• [What needs to be done]:
Output the entries below exactly, from the first line to the line holding "DEFINITION. The system", both included.

• [Data for processing]:
-- ==== Sys2Proof/Machine/Construction.lean ====
section
/-! DEFINITION. The system commands `CONSTRUCT` and `LDIV` (41_construct_reset.md). The test for `IllegalCommand` stands in
the decoder (30_encoding.md R63); the other tests come in the order of 60_exceptions.md R115. -/

namespace Sys2Proof.Machine

/-- `CONSTRUCT mode, key, iv` (41_construct_reset.md R77). -/
def execConstruct (mode : Mode) (mp kp ip : Bool) (s : State) : Host.Outcome State Fault Refusal :=
  match s.engine with
  | some _ => .next (s.raise .alreadyConstructed)
  | none =>
    if !(kp && mp && ip) then .next (s.raise .nullArgument)
    else if s.channels.iv.size ≠ s.channels.key.size then .next (s.raise .sizeMismatch)
    else
      match bindKey s.channels.key, seedRegister s.channels.key.size s.channels.iv with
      | some key, some reg => .next ((s.setEngine ⟨s.channels.key.size, key, mode, reg⟩).respondOk none)
      | _, _ => .refused .illFormedKey

/-- `LDIV iv` (41_construct_reset.md R78). -/
def execLdiv (ip : Bool) (s : State) : Host.Outcome State Fault Refusal :=
  match s.engine with
  | none => .next (s.raise .notConstructed)
  | some e =>
    if !ip then .next (s.raise .nullArgument)
    else
      match seedRegister e.n s.channels.iv with
      | none => .next (s.raise .sizeMismatch)
      | some reg => .next ((s.setEngine { e with reg := reg }).respondOk none)

end Sys2Proof.Machine
end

• [Written answer]:
-- ==== Sys2Proof/Machine/Construction.lean ====
section
/-! DEFINITION. The system commands `CONSTRUCT` and `LDIV` (41_construct_reset.md). The test for `IllegalCommand` stands in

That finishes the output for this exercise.